• THE PROBLEM: Each line of the listing that contains the word "where" is to be copied.
_ _ _ _ _ _ _
/-- The redex record that a last swap pushes where both ends are principal ports (R156). A swap that leaves a port of a join
thimble at an end is not the wire's last: the thimble's collapse is (R159). DESIGN CHOICE (log entry 16): the record of a splice names
its new endpoint first, and that of a collapse the far end of the thimble's port 0. -/
def State.lastSwap (s : State) (task : Nat) (a b : Word) : Ex State :=
  let l := (s.taskAt task).launch
  if s.principal l a && s.principal l b then s.pushOn task (redexRecord a b 0 2) else .ok s

/-- Writes a splice's endpoint: it is LOCKED and names `z`. An endpoint that some other end has swapped since then keeps what
it names (R155, R156). -/
def State.relock (s : State) (launch : Nat) (sp : Splice) (z : Word) : State :=
  if refers (s.wordAt launch sp.y) sp.z then s.putWord launch sp.y (portWord 3 z) else s

/-- What the splice does with the word `r` that its swap at z found (R155). A word that names its dying port by another of its names is
swapped next. -/
def State.relinkWith (s : State) (core ix launch : Nat) (sp : Splice) (r : Option Word) : Ex State :=
  match r with
  | none => .ok (s.setSplice core ix { sp with stage := .waitOther })
  | some w =>
    if refers w sp.own && (refState w = 1 || refState w = 3) then
      (s.completeSplice core ix launch sp).lastSwap sp.task sp.y sp.z
    else if (refState w = 1 || refState w = 3) && sp.names.any (refers w) then
      .ok (s.setSplice core ix { sp with own := refOfWord w, stage := .start })
    else if refState w = 2 && bit w 60 then
      let z := refOfWord w
      .ok (((s.releaseFwd launch sp.z).relock launch sp z).setSplice core ix { sp with z := z, stage := .start })
    else if refState w = 2 then
      if refers (s.wordAt launch sp.y) sp.z && sp.x.toNat < s.portKey launch sp.z then
        let y2 := refOfWord w
        .ok ((s.relock launch sp y2).setSplice core ix { sp with z := y2, stage := .start })
      else .ok (s.setSplice core ix { sp with stage := .waitOther })
    else if refState w = 3 then .ok (s.setSplice core ix { sp with stage := .start })
    else .ok (s.setSplice core ix { sp with stage := .waitOther })

/-- The slots of a core, among references, that a unit of the core reaches. -/
def slotsOn (core : Nat) (rs : List Word) : List Nat := (rs.filter fun r => decide (refCore r = core)).map refKey

/-- Whether a swap may leave its core: a swap takes room of the task's request share, and reserves room for its reply (R286). -/
def State.swapRoom (s : State) (task : Nat) : Ex Unit :=
  need (decide (32 ≤ (s.taskAt task).sqFree 0) && (s.taskAt task).replyRoom 32) .wait

/-- Sends a swap to the core that holds the port. -/
def State.sendSwap (s : State) (core task launch : Nat) (t old new : Word) (rp : Bool) : State :=
  let s := s.putTask task { s.taskAt task with ibRsv := (s.taskAt task).ibRsv + 32 }
  s.emitHeld 0 core (refCore t) launch 32 (.swap t old new rp)
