/-- A slope with its length, which is rounded once; a length that rounds to an infinity is a fault of kind 2 (R273). -/
def slopeOf (p : EPiece × Nat) : Option (Nat × ELen) := (fin2 (fSub f64 .rne p.2 p.1.x)).map fun l => (p.1.a, ELen.of l)

/-- The slopes and lengths of an envelope's pieces. -/
def Env.slopes (f : Env) : Option (List (Nat × ELen)) := (f.ps.zip f.ends).mapM slopeOf

/-- EINF (R273). DESIGN CHOICE (log entry 78): where a bound is infinite, each of the three steps simplifies its result under etol, as its own
rule states; the cap is looked at for the final value alone. -/
def envInf (etol : Nat) (x y : Env) : Option Env :=
  if x.void || y.void then some .none
  else if x.isFlat || y.isFlat then
    let sum (u v : Nat) : Option Nat := if !eFin u then some u else if !eFin v then some v else fin2 (eAdd u v)
    do
      let lo ← sum x.lo y.lo
      let hi ← sum x.hi y.hi
      some (.flat lo hi)
  else if eFin x.lo && eFin x.hi && eFin y.lo && eFin y.hi then do
    let sx ← x.slopes
    let sy ← y.slopes
    let m := mergeSlopes (sortBy (fun u v => eLe u.1 v.1) (sx ++ sy))
    let px := x.ps.headD ⟨0, 0, 0⟩
    let py := y.ps.headD ⟨0, 0, 0⟩
    let t ← fin2 (eAdd x.lo y.lo)
    let hi ← fin2 (eAdd x.hi y.hi)
    let fx ← fin2 (eFma px.a x.lo px.b)
    let fy ← fin2 (eFma py.a y.lo py.b)
    let v ← fin2 (eAdd fx fy)
    let ps ← infPieces m true t v
    some ⟨false, t, hi, simplify etol hi ps⟩
  else do
    let lx ← envLeg etol x
    let ly ← envLeg etol y
    let sm ← envSum etol lx ly
    envLeg etol sm

/-- f at a point (R274). -/
def Env.eval (f : Env) (t : Nat) : Nat :=
  if eNan t then 0x7FF8000000000000
  else if f.void || eLt t f.lo || eLt f.hi t then ePos
  else if f.ps.isEmpty then eNeg
  else if eFin t then
    let p := f.pieceAt t
    eFma p.a t p.b
  else
    let p := if t = ePos then f.ps.getLastD ⟨0, 0, 0⟩ else f.ps.headD ⟨0, 0, 0⟩
    if eEq p.a 0 then p.b else if p.a.testBit 63 = t.testBit 63 then ePos else eNeg

/-! ### Handles (R259) -/

/-- The key of a launch's handle. -/
def handleKey (launch e : Nat) : Nat := launch * 16 + e

/-- A handle of a launch. -/
def Mast.envH (m : Mast) (launch e : Nat) : Handle := m.handles.get (handleKey launch e) Handle.init

/-- Replaces a handle. -/
def Mast.setEnvH (m : Mast) (launch e : Nat) (h : Handle) : Mast := { m with handles := m.handles.set (handleKey launch e) h }

/-- The envelope of a handle. -/
def Handle.env (h : Handle) : Env :=
  ⟨h.void, h.lo.toNat, h.hi.toNat, h.pieces.map fun p => ⟨p.a.toNat, p.b.toNat, p.x.toNat⟩⟩

/-- A handle with another envelope. -/
def Handle.withEnv (h : Handle) (f : Env) : Handle :=
  { h with void := f.void, lo := Word.of f.lo, hi := Word.of f.hi,
           pieces := f.ps.map fun p => ⟨Word.of p.a, Word.of p.b, Word.of p.x⟩ }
_ _ _ _ _ _ _
• EXERCISE RESULT:
/-- The redex record that a last swap pushes where both ends are principal ports (R156). A swap that leaves a port of a join
/-- EINF (R273). DESIGN CHOICE (log entry 78): where a bound is infinite, each of the three steps simplifies its result under etol, as its own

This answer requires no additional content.